## Activity:
Reproduce only what lies between the first line of the material below and the line containing "(R329, R330) -/", with both of those lines included and every line kept exact.

┌─ Provided data

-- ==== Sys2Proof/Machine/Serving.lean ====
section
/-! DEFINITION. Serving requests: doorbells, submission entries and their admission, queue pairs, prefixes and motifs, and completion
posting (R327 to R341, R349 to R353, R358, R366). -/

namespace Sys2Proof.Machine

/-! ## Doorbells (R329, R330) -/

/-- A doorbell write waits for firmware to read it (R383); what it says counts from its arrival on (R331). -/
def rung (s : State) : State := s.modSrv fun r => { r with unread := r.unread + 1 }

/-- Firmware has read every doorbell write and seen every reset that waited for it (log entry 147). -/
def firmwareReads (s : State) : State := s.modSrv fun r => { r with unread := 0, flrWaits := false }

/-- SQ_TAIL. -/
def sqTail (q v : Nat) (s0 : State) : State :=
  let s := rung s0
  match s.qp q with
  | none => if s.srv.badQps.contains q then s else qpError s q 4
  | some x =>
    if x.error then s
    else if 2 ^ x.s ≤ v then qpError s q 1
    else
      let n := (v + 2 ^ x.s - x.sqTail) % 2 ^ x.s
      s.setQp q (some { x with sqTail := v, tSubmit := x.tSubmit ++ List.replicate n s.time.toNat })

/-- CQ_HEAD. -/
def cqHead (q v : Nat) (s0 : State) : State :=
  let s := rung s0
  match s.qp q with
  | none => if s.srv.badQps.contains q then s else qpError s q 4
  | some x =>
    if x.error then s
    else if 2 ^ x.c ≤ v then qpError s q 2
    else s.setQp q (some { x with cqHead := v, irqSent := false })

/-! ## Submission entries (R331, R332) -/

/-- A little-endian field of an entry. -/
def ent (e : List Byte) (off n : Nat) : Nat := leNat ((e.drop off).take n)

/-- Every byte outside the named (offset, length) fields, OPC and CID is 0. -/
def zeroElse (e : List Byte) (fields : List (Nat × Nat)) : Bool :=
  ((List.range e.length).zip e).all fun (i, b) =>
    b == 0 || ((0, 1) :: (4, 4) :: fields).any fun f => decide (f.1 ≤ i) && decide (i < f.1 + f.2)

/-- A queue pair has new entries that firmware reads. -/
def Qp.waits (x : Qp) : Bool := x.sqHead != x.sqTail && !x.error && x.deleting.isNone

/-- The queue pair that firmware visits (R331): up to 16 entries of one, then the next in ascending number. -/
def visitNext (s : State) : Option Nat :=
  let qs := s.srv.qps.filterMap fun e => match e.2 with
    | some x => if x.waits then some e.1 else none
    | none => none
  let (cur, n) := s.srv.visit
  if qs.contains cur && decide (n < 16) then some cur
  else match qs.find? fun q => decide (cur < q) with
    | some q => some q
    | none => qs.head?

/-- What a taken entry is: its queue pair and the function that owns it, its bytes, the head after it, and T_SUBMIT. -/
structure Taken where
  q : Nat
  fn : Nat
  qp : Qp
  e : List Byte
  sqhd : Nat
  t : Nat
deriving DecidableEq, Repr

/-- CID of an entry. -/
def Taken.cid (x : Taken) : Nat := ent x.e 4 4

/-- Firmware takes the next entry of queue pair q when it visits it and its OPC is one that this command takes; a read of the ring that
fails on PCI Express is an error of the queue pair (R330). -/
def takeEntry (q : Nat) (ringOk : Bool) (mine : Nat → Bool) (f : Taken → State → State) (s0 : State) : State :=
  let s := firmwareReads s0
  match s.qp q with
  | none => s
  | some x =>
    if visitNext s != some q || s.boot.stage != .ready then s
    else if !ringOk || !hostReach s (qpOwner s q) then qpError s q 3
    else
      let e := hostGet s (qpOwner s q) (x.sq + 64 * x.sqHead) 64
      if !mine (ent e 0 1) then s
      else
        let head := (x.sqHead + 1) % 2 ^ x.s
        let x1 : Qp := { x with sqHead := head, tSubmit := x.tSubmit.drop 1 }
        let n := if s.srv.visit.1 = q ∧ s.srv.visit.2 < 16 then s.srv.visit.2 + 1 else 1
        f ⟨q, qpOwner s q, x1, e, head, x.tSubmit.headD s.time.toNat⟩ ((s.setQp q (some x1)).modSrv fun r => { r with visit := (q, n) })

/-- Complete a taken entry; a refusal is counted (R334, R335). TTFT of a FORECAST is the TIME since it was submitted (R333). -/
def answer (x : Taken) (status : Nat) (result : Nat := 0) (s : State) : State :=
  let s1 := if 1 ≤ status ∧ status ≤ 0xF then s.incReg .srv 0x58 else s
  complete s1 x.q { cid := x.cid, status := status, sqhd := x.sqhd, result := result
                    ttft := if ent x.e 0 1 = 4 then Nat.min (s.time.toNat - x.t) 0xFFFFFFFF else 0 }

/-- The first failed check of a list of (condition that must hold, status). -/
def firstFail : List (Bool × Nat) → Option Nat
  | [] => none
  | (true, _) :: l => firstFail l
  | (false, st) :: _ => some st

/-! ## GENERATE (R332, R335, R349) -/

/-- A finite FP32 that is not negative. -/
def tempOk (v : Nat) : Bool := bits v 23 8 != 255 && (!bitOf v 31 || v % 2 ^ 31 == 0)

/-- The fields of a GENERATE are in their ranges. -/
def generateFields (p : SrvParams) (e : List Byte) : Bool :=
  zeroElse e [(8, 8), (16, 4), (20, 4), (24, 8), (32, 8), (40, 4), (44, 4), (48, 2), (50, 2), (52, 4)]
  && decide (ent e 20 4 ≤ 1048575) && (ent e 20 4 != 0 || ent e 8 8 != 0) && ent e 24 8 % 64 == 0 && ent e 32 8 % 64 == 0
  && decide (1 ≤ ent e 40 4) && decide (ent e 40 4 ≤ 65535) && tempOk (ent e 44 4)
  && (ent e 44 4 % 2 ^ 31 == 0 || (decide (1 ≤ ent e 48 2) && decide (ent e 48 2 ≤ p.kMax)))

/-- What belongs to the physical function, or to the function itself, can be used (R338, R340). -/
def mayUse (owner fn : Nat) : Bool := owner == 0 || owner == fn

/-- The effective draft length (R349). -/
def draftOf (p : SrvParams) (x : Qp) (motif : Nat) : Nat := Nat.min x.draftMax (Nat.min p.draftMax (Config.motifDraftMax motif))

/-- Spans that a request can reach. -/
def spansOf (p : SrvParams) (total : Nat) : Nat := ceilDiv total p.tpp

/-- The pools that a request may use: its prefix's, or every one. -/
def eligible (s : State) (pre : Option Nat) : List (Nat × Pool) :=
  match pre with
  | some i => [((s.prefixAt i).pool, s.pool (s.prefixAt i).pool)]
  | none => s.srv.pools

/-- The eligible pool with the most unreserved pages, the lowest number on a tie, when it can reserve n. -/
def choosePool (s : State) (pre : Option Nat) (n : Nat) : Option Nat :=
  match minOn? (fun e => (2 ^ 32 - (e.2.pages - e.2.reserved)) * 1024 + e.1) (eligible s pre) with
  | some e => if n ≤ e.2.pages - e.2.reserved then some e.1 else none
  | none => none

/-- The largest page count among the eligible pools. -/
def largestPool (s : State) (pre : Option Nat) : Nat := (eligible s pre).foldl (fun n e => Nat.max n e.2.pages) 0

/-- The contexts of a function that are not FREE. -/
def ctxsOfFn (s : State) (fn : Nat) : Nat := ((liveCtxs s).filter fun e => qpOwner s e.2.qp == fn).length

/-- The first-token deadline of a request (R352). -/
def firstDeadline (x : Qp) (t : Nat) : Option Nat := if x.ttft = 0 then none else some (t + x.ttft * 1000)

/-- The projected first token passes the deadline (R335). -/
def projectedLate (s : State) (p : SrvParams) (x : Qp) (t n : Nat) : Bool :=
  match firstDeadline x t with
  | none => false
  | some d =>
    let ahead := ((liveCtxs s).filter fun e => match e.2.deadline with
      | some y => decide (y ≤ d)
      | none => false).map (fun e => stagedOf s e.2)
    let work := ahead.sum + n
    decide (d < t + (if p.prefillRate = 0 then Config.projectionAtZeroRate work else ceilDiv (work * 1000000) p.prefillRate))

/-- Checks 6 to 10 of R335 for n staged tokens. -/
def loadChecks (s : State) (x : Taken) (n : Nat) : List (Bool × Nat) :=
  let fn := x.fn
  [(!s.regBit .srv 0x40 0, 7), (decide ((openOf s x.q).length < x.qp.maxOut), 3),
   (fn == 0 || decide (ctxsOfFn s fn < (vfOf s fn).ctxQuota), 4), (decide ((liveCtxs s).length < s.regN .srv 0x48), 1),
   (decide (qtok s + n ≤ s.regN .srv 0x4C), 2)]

└─

## Solution for this task:
-- ==== Sys2Proof/Machine/Serving.lean ====
section
/-! DEFINITION. Serving requests: doorbells, submission entries and their admission, queue pairs, prefixes and motifs, and completion
posting (R327 to R341, R349 to R353, R358, R366). -/

namespace Sys2Proof.Machine

/-! ## Doorbells (R329, R330) -/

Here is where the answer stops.